Tuesday, October 26, 2010

Low Tescosterone

I've been seeing this ad on TV for the past few days, and I thought I'd share it with mega-uber value readers everywhere. In case you aren't acquainted with it, Tesco is a highly successful UK-based chain of supermarkets/superstores, with operations in many other countries. For some, the company represents a vampire squid on the face of UK retailing, and to others, a textbook example of masterful site acquisition and marketing genius (Tesco's ground-breaking loyalty card/data-mining approach can now be found in many walks of life in the UK, and is almost as prevalent as CCTV!).

Love them or hate them, they are typically very good at what they do, and one thing they have been doing for over five years now is running an MVNO in the UK. The network now has 2.3m subs, and is branching, with some success, into the contract segment from an historical pre-pay focus. So, with that background, here the company takes good-humored aim at the inflated egos on display among telcos when it comes to branding and brand extension. (This is particularly interesting/ironic as Tesco's long-standing CEO, Sir Terry Leahy, succeeded mentor Lord MacLaurin, who was chairman of Vodafone during its period of frenzied international expansion and global re-branding of local subsidiaries.)

Anyway, it's all good fun, but with a relevant and fairly obvious point which must be a source of discomfort for UK telcos. The Tesco customer regularly interacts with physical manifestations of the Tesco brand and its values: its stores, its staff, its carparks. Tesco is literally something the customer can get his teeth into, and while in the carefully-structured cocoon of its stores, Tesco can get under the skin of the customer - guiding, manipulating, gaming, and, yes, rewarding. In contrast, the telco customer experience of an operator's brand is almost an entirely abstract and barren affair, most tangibly measured in the relative indifference/ineptness of call center staff. No wonder there is an almost desperate sense of need evident in the branding/sponsorship activities of telcos.
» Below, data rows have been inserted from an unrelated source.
-- ==== Sys2Proof/Machine/Dispatch.lean ====
section
/-!
DEFINITION. One arm for every instruction and event of the opcode table: the direct call of its meaning.
-/

namespace Sys2Proof.Machine
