theorem vimulH (p vd va vb) : Statement (.vimulH p vd va vb) := by
  refine raw_vimulH _ _ _ _ _ (congrArg BitVec.toNat (a₂ := 39#7) ?_) ?_ ?_ ?_ ?_
  · exact (ex_set _ (by decide)).trans <| (ex_hi _ _ (by decide)).trans <| (ex_hi _ _ (by decide)).trans <| (ex_hi _ _ (by decide)).trans <| (ex_hi _ _ (by decide)).trans <| (ex_hi _ _ (by decide)).trans <| ex_all _
  · exact (ex_set _ (by decide)).trans <| (ex_hi _ _ (by decide)).trans <| (ex_hi _ _ (by decide)).trans <| (ex_hi _ _ (by decide)).trans <| (ex_hi _ _ (by decide)).trans <| ex_lo _ _
  · exact (ex_set _ (by decide)).trans <| (ex_hi _ _ (by decide)).trans <| (ex_hi _ _ (by decide)).trans <| (ex_hi _ _ (by decide)).trans <| ex_lo _ _
  · exact (ex_set _ (by decide)).trans <| (ex_hi _ _ (by decide)).trans <| (ex_hi _ _ (by decide)).trans <| ex_lo _ _
  · exact (ex_set _ (by decide)).trans <| (ex_hi _ _ (by decide)).trans <| ex_lo _ _

theorem vimulW (p vd va vb) : Statement (.vimulW p vd va vb) := by
  refine raw_vimulW _ _ _ _ _ (congrArg BitVec.toNat (a₂ := 40#7) ?_) ?_ ?_ ?_ ?_
  · exact (ex_set _ (by decide)).trans <| (ex_hi _ _ (by decide)).trans <| (ex_hi _ _ (by decide)).trans <| (ex_hi _ _ (by decide)).trans <| (ex_hi _ _ (by decide)).trans <| (ex_hi _ _ (by decide)).trans <| ex_all _
  · exact (ex_set _ (by decide)).trans <| (ex_hi _ _ (by decide)).trans <| (ex_hi _ _ (by decide)).trans <| (ex_hi _ _ (by decide)).trans <| (ex_hi _ _ (by decide)).trans <| ex_lo _ _
  · exact (ex_set _ (by decide)).trans <| (ex_hi _ _ (by decide)).trans <| (ex_hi _ _ (by decide)).trans <| (ex_hi _ _ (by decide)).trans <| ex_lo _ _
  · exact (ex_set _ (by decide)).trans <| (ex_hi _ _ (by decide)).trans <| (ex_hi _ _ (by decide)).trans <| ex_lo _ _
  · exact (ex_set _ (by decide)).trans <| (ex_hi _ _ (by decide)).trans <| ex_lo _ _

theorem vimacB (p vd va vb vc) : Statement (.vimacB p vd va vb vc) := by
  refine raw_vimacB _ _ _ _ _ _ (congrArg BitVec.toNat (a₂ := 41#7) ?_) ?_ ?_ ?_ ?_ ?_
  · exact (ex_set _ (by decide)).trans <| (ex_hi _ _ (by decide)).trans <| (ex_hi _ _ (by decide)).trans <| (ex_hi _ _ (by decide)).trans <| (ex_hi _ _ (by decide)).trans <| (ex_hi _ _ (by decide)).trans <| ex_all _
  · exact (ex_set _ (by decide)).trans <| (ex_hi _ _ (by decide)).trans <| (ex_hi _ _ (by decide)).trans <| (ex_hi _ _ (by decide)).trans <| (ex_hi _ _ (by decide)).trans <| ex_lo _ _
  · exact (ex_set _ (by decide)).trans <| (ex_hi _ _ (by decide)).trans <| (ex_hi _ _ (by decide)).trans <| (ex_hi _ _ (by decide)).trans <| ex_lo _ _
  · exact (ex_set _ (by decide)).trans <| (ex_hi _ _ (by decide)).trans <| (ex_hi _ _ (by decide)).trans <| ex_lo _ _
  · exact (ex_set _ (by decide)).trans <| (ex_hi _ _ (by decide)).trans <| ex_lo _ _
  · exact (ex_set _ (by decide)).trans <| ex_lo _ _

theorem vimacH (p vd va vb vc) : Statement (.vimacH p vd va vb vc) := by
  refine raw_vimacH _ _ _ _ _ _ (congrArg BitVec.toNat (a₂ := 42#7) ?_) ?_ ?_ ?_ ?_ ?_
  · exact (ex_set _ (by decide)).trans <| (ex_hi _ _ (by decide)).trans <| (ex_hi _ _ (by decide)).trans <| (ex_hi _ _ (by decide)).trans <| (ex_hi _ _ (by decide)).trans <| (ex_hi _ _ (by decide)).trans <| ex_all _
  · exact (ex_set _ (by decide)).trans <| (ex_hi _ _ (by decide)).trans <| (ex_hi _ _ (by decide)).trans <| (ex_hi _ _ (by decide)).trans <| (ex_hi _ _ (by decide)).trans <| ex_lo _ _
  · exact (ex_set _ (by decide)).trans <| (ex_hi _ _ (by decide)).trans <| (ex_hi _ _ (by decide)).trans <| (ex_hi _ _ (by decide)).trans <| ex_lo _ _
  · exact (ex_set _ (by decide)).trans <| (ex_hi _ _ (by decide)).trans <| (ex_hi _ _ (by decide)).trans <| ex_lo _ _
  · exact (ex_set _ (by decide)).trans <| (ex_hi _ _ (by decide)).trans <| ex_lo _ _
  · exact (ex_set _ (by decide)).trans <| ex_lo _ _

theorem vimacW (p vd va vb vc) : Statement (.vimacW p vd va vb vc) := by
  refine raw_vimacW _ _ _ _ _ _ (congrArg BitVec.toNat (a₂ := 43#7) ?_) ?_ ?_ ?_ ?_ ?_
  · exact (ex_set _ (by decide)).trans <| (ex_hi _ _ (by decide)).trans <| (ex_hi _ _ (by decide)).trans <| (ex_hi _ _ (by decide)).trans <| (ex_hi _ _ (by decide)).trans <| (ex_hi _ _ (by decide)).trans <| ex_all _
  · exact (ex_set _ (by decide)).trans <| (ex_hi _ _ (by decide)).trans <| (ex_hi _ _ (by decide)).trans <| (ex_hi _ _ (by decide)).trans <| (ex_hi _ _ (by decide)).trans <| ex_lo _ _
  · exact (ex_set _ (by decide)).trans <| (ex_hi _ _ (by decide)).trans <| (ex_hi _ _ (by decide)).trans <| (ex_hi _ _ (by decide)).trans <| ex_lo _ _
  · exact (ex_set _ (by decide)).trans <| (ex_hi _ _ (by decide)).trans <| (ex_hi _ _ (by decide)).trans <| ex_lo _ _
  · exact (ex_set _ (by decide)).trans <| (ex_hi _ _ (by decide)).trans <| ex_lo _ _
  · exact (ex_set _ (by decide)).trans <| ex_lo _ _

theorem vand (p vd va vb) : Statement (.vand p vd va vb) := by
  refine raw_vand _ _ _ _ _ (congrArg BitVec.toNat (a₂ := 44#7) ?_) ?_ ?_ ?_ ?_
  · exact (ex_set _ (by decide)).trans <| (ex_hi _ _ (by decide)).trans <| (ex_hi _ _ (by decide)).trans <| (ex_hi _ _ (by decide)).trans <| (ex_hi _ _ (by decide)).trans <| (ex_hi _ _ (by decide)).trans <| ex_all _
  · exact (ex_set _ (by decide)).trans <| (ex_hi _ _ (by decide)).trans <| (ex_hi _ _ (by decide)).trans <| (ex_hi _ _ (by decide)).trans <| (ex_hi _ _ (by decide)).trans <| ex_lo _ _
  · exact (ex_set _ (by decide)).trans <| (ex_hi _ _ (by decide)).trans <| (ex_hi _ _ (by decide)).trans <| (ex_hi _ _ (by decide)).trans <| ex_lo _ _
  · exact (ex_set _ (by decide)).trans <| (ex_hi _ _ (by decide)).trans <| (ex_hi _ _ (by decide)).trans <| ex_lo _ _
  · exact (ex_set _ (by decide)).trans <| (ex_hi _ _ (by decide)).trans <| ex_lo _ _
Not for our beloved Tesco Mobile. No such self-esteem problem or delusions of grandeur in evidence here. Just rewards for customers via the "real world" brand, delivered with appreciation - a virtuous circle reinforced. Masterful. It will be a warm day in December before we see BT Group or Virgin Media rewarding customers with Christmas turkeys, though in this time of austerity, that might be just the strategy which would resonate. Members of the Dumb Pipe Taliban Gospel Choir, chime in, "Leave the retailing to the retailers."